Where the movie does score, oddly enough, is in its articulation of the relationship between Bana and his mother (Michelle Nolden), who share one extremely touching scene that doesn’t appear in the novel, and in the sequences featuring Alba (no spoilers), which are often very moving. Sometimes it pushes too far, but mostly it works; ironically, the film even managed to make me cry – a feat the book didn’t approach. It’s a shame that those moments shine out like rare jewels in a wasteland. A glossy wasteland made of chick flick. (2)
***
Aled Jones and his bird.
Miracle in Milan (Vittorio De Sica, 1951) - The Bicycle Thieves' silly little brother, incorporating a three-minute tongue-in-cheek remake of that earlier masterpiece, an endless parade of L'Âge d'Or-apeing surrealistic gags and almost no story.

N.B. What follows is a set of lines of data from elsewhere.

-- ==== Sys2Proof/Laws/Encoding.lean ====
section
/-! SUPPORT. The decoder's and the encoder's parts undo one another: the fields of a word, opcode numbers, register specifiers,
payloads. -/

namespace Sys2Proof

/-- The fields of a packed word are the fields that were packed (R70). -/
@[simp] theorem unpack_pack (f : Fields) : unpack (pack f) = f := by
  obtain ⟨op, n, z, rd, re, ra, rb, aux⟩ := f
  simp only [unpack, pack, Fields.mk.injEq]
  refine ⟨?_, ?_, ?_, ?_, ?_, ?_, ?_, ?_⟩ <;>
  · apply BitVec.eq_of_getLsbD_eq
    intro i hi
    simp only [BitVec.getLsbD_extractLsb', BitVec.getLsbD_append, hi, decide_true, Bool.true_and]
    repeat' split
    all_goals first | omega | (congr 1; omega)

/-- A word is made of its fields (R70). -/
@[simp] theorem pack_unpack (w : BitVec 32) : pack (unpack w) = w := by
  apply BitVec.eq_of_getLsbD_eq
  intro i hi
  simp only [unpack, pack, BitVec.getLsbD_extractLsb', BitVec.getLsbD_append]
  repeat' split
  all_goals
    rw [decide_eq_true (by omega), Bool.true_and]
    congr 1
    omega

/-- A command's opcode number stands for that command (R72). -/
@[simp] theorem Opcode.ofCode?_code (o : Opcode) : Opcode.ofCode? o.code = some o := by cases o <;> decide

/-- An opcode number that stands for a command is that command's number (R72). -/
theorem Opcode.code_of_ofCode? {c : BitVec 6} {o : Opcode} (h : Opcode.ofCode? c = some o) : o.code = c := by
  simpa using List.find?_some h

@[simp] theorem require_true (e : Illegal) : require true e = .ok () := rfl
@[simp] theorem require_false (e : Illegal) : require false e = .error e := rfl

/-- A check that let decoding go on held. -/
theorem require_ok {c : Bool} {e : Illegal} (h : require c e = .ok ()) : c = true := by
  cases c
  · cases h
  · rfl

@[simp] theorem destination_spec (r : Reg) : destination r.spec = .ok r := by
  revert r; decide

/-- The specifier of a decoded destination is the field it came from (R33). -/
theorem spec_of_destination {b : BitVec 4} {r : Reg} (h : destination b = .ok r) : r.spec = b := by
  revert b r; decide

@[simp] theorem source_spec (r : Src) : source r.spec = .ok r := by
  cases r with
  | v r => revert r; decide
  | zero | one | max => decide

/-- The specifier of a decoded source is the field it came from (R33). -/
theorem spec_of_source {b : BitVec 4} {r : Src} (h : source b = .ok r) : r.spec = b := by
  cases r with
  | v r => revert b r; decide
  | zero | one | max => revert b; decide

/-- A payload of the right length decodes to its big-endian number (R53). -/
theorem payloadBits_ok {w len : Nat} {pl : List Byte} {x : BitVec w} (h : payloadBits w len pl = .ok x) :
    pl.length = len ∧ x = BitVec.ofNat w (be pl) := by
  unfold payloadBits at h
  by_cases hl : pl.length = len
  · simp only [hl, beq_self_eq_true, require_true] at h
    exact ⟨hl, (Except.ok.inj h).symm⟩
  · simp only [beq_eq_false_iff_ne.mpr hl, require_false] at h
    cases h

/-- The bytes of a number decode to it (R53). -/
theorem payloadBits_bytesBE (w len : Nat) (x : BitVec w) (h : w = 8 * len) :
    payloadBits w len (bytesBE x.toNat len) = .ok x := by
  have hx : x.toNat < 256 ^ len := by
    have : (256 : Nat) ^ len = 2 ^ w := by rw [h, pow_mul]; rfl
    omega
  simp only [payloadBits, bytesBE_length, beq_self_eq_true, require_true, be_bytesBE, Nat.mod_eq_of_lt hx]
  exact congrArg Except.ok (BitVec.eq_of_toNat_eq (by simp))

/-- The number a payload decodes to has the payload as its bytes (R53). -/
theorem bytesBE_ofNat_be (w : Nat) (pl : List Byte) (h : w = 8 * pl.length) :
    bytesBE (BitVec.ofNat w (be pl)).toNat pl.length = pl := by
  have hp : (2 : Nat) ^ w = 256 ^ pl.length := by rw [h, pow_mul]; rfl
  rw [BitVec.toNat_ofNat, hp, Nat.mod_eq_of_lt (be_lt pl), bytesBE_be]

/-! ### What each format decoder answers, said once -/

/-- Decoding that went on past a step answered that step. -/
theorem bind_eq_ok {α β : Type} {x : Decoded α} {f : α → Decoded β} {b : β} :
    (x >>= f) = .ok b ↔ ∃ a, x = .ok a ∧ f a = .ok b := by
  cases x with
  | error e => exact ⟨fun h => (nomatch h), fun ⟨_, h, _⟩ => (nomatch h)⟩
  | ok a => exact ⟨fun h => ⟨a, rfl, h⟩, fun ⟨_, h, hb⟩ => Except.ok.inj h ▸ hb⟩

@[simp] theorem ok_bind {α β : Type} (a : α) (f : α → Decoded β) : ((Except.ok a : Decoded α) >>= f) = f a := rfl

@[simp] theorem require_eq_ok (c : Bool) (e : Illegal) (u : Unit) : require c e = .ok u ↔ c = true := by
  cases c <;> simp [require]

@[simp] theorem destination_eq_ok (b : BitVec 4) (r : Reg) : destination b = .ok r ↔ r.spec = b :=
  ⟨spec_of_destination, fun h => h ▸ destination_spec r⟩

@[simp] theorem source_eq_ok (b : BitVec 4) (r : Src) : source b = .ok r ↔ r.spec = b :=
  ⟨spec_of_source, fun h => h ▸ source_spec r⟩

@[simp] theorem noPayload_eq_ok (pl : List Byte) (u : Unit) : noPayload pl = .ok u ↔ pl = [] := by
  simp [noPayload]

/-- A payload of a whole number of bytes decodes to `x` exactly when it is the bytes of `x` (R53, R74). -/
theorem payloadBits_eq_ok (w len : Nat) (pl : List Byte) (x : BitVec w) (h : w = 8 * len) :
    payloadBits w len pl = .ok x ↔ pl = bytesBE x.toNat len := by
  constructor
  · intro hd
    obtain ⟨hl, rfl⟩ := payloadBits_ok hd
    subst hl
    exact (bytesBE_ofNat_be w pl h).symm
  · rintro rfl
    exact payloadBits_bytesBE w len x h

/-- Operand b decodes to `b` exactly from the fields and payload that spell it (R76). -/
theorem operandB_eq_ok (f : Fields) (pl : List Byte) (b : OperandB) :
    operandB f pl = .ok b ↔ f.n = b.n ∧ f.rb = b.spec ∧ pl = b.payload := by
  have hn : f.n = 0 ∨ f.n = 1 := by generalize f.n = n; revert n; decide
  rcases hn with hn | hn
  · cases b with
    | src r => simp [operandB, hn, bind_eq_ok, pure, Except.pure, OperandB.n, OperandB.spec, OperandB.payload,
        eq_comm (a := r.spec)]
    | narrow h => simp [operandB, hn, bind_eq_ok, pure, Except.pure, OperandB.n]
  · cases b with
    | src r => simp [operandB, hn, bind_eq_ok, pure, Except.pure, OperandB.n]
    | narrow h =>
      simp [operandB, hn, bind_eq_ok, pure, Except.pure, OperandB.n, OperandB.spec, OperandB.payload, payloadBits_eq_ok]

/-- Format `L` (R71). -/
theorem formatL_eq_ok (f : Fields) (rd : Reg) :
    formatL f = .ok rd ↔ f.n = 0 ∧ f.re = 0 ∧ f.ra = 0 ∧ f.rb = 0 ∧ rd.spec = f.rd := by
  simp [formatL, bind_eq_ok, and_assoc]

/-- Format `R3` (R71). -/
theorem formatR3_eq_ok (f : Fields) (pl : List Byte) (x : Reg × Src × OperandB) :
    formatR3 f pl = .ok x ↔ f.re = 0 ∧ f.aux = 0 ∧ x.1.spec = f.rd ∧ x.2.1.spec = f.ra ∧
      f.n = x.2.2.n ∧ f.rb = x.2.2.spec ∧ pl = x.2.2.payload := by
  obtain ⟨rd, ra, b⟩ := x
  simp [formatR3, bind_eq_ok, pure, Except.pure, operandB_eq_ok, and_assoc]

/-- Format `R2` (R71). -/
theorem formatR2_eq_ok (f : Fields) (pl : List Byte) (x : Reg × Src) :
    formatR2 f pl = .ok x ↔ f.n = 0 ∧ f.re = 0 ∧ f.rb = 0 ∧ f.aux = 0 ∧ x.1.spec = f.rd ∧ x.2.spec = f.ra ∧ pl = [] := by
  obtain ⟨rd, ra⟩ := x
  simp [formatR2, bind_eq_ok, pure, Except.pure, and_assoc]

/-- Format `R4` (R71, R80 (8)). -/
theorem formatR4_eq_ok (f : Fields) (pl : List Byte) (x : Reg × Reg × Src × OperandB) :
    formatR4 f pl = .ok x ↔ f.aux = 0 ∧ x.1.spec = f.rd ∧ x.2.1.spec = f.re ∧ x.2.2.1.spec = f.ra ∧
      f.n = x.2.2.2.n ∧ f.rb = x.2.2.2.spec ∧ pl = x.2.2.2.payload ∧ x.1 ≠ x.2.1 := by
  obtain ⟨rd, re, ra, b⟩ := x
  simp [formatR4, bind_eq_ok, pure, Except.pure, operandB_eq_ok, and_assoc]

/-- Format `C2` (R71). -/
theorem formatC2_eq_ok (f : Fields) (pl : List Byte) (x : Src × OperandB) :
    formatC2 f pl = .ok x ↔ f.rd = 0 ∧ f.re = 0 ∧ f.aux = 0 ∧ x.1.spec = f.ra ∧
      f.n = x.2.n ∧ f.rb = x.2.spec ∧ pl = x.2.payload := by
  obtain ⟨ra, b⟩ := x
  simp [formatC2, bind_eq_ok, pure, Except.pure, operandB_eq_ok, and_assoc]

/-- Format `C1` (R71). -/
theorem formatC1_eq_ok (f : Fields) (ra : Src) :
    formatC1 f = .ok ra ↔ f.n = 0 ∧ f.rd = 0 ∧ f.re = 0 ∧ f.rb = 0 ∧ ra.spec = f.ra := by
  simp [formatC1, bind_eq_ok, and_assoc]

/-- Format `C1` with `aux = 0` and no payload (R71, R73 (e)). -/
theorem formatC1Plain_eq_ok (f : Fields) (pl : List Byte) (ra : Src) :
    formatC1Plain f pl = .ok ra ↔
      (f.n = 0 ∧ f.rd = 0 ∧ f.re = 0 ∧ f.rb = 0 ∧ ra.spec = f.ra) ∧ f.aux = 0 ∧ pl = [] := by
  simp [formatC1Plain, bind_eq_ok, pure, Except.pure, formatC1_eq_ok, and_assoc]

end Sys2Proof
end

There are a few laughs at the beginning, but it gets very old very quickly, its trivial, one-dimensional approach and gimmicky fantasy sequences failing to successfully spear any of its apparent targets, from supercilious capitalists to traitorous proles.
If there's a point to any of it, then I'm afraid it rather escaped me. (2)
***
Thanks for reading.
The finest compliment I can pay Sense and Sensibility is that I saw it at school, with a brood of similarly cretinous teenagers, and everyone was completely enthralled by it.
ReplyDeleteI must admit I am one of those that likes The Mission. It is a few years since I saw it, though, so maybe I'm just remembering the photography and score more than anything. Interestingly I saw Aguirre for the first time last week. Not sure what all the fuss is about if I'm honest...
Cheers, Scott. That is the highest compliment anyone can pay, I think. We laughed at Jean de Florette quite a bit.
ReplyDeleteI love Aguirre - for its sense of scope and atmosphere of deepening madness - but I think I can see what some wouldn't.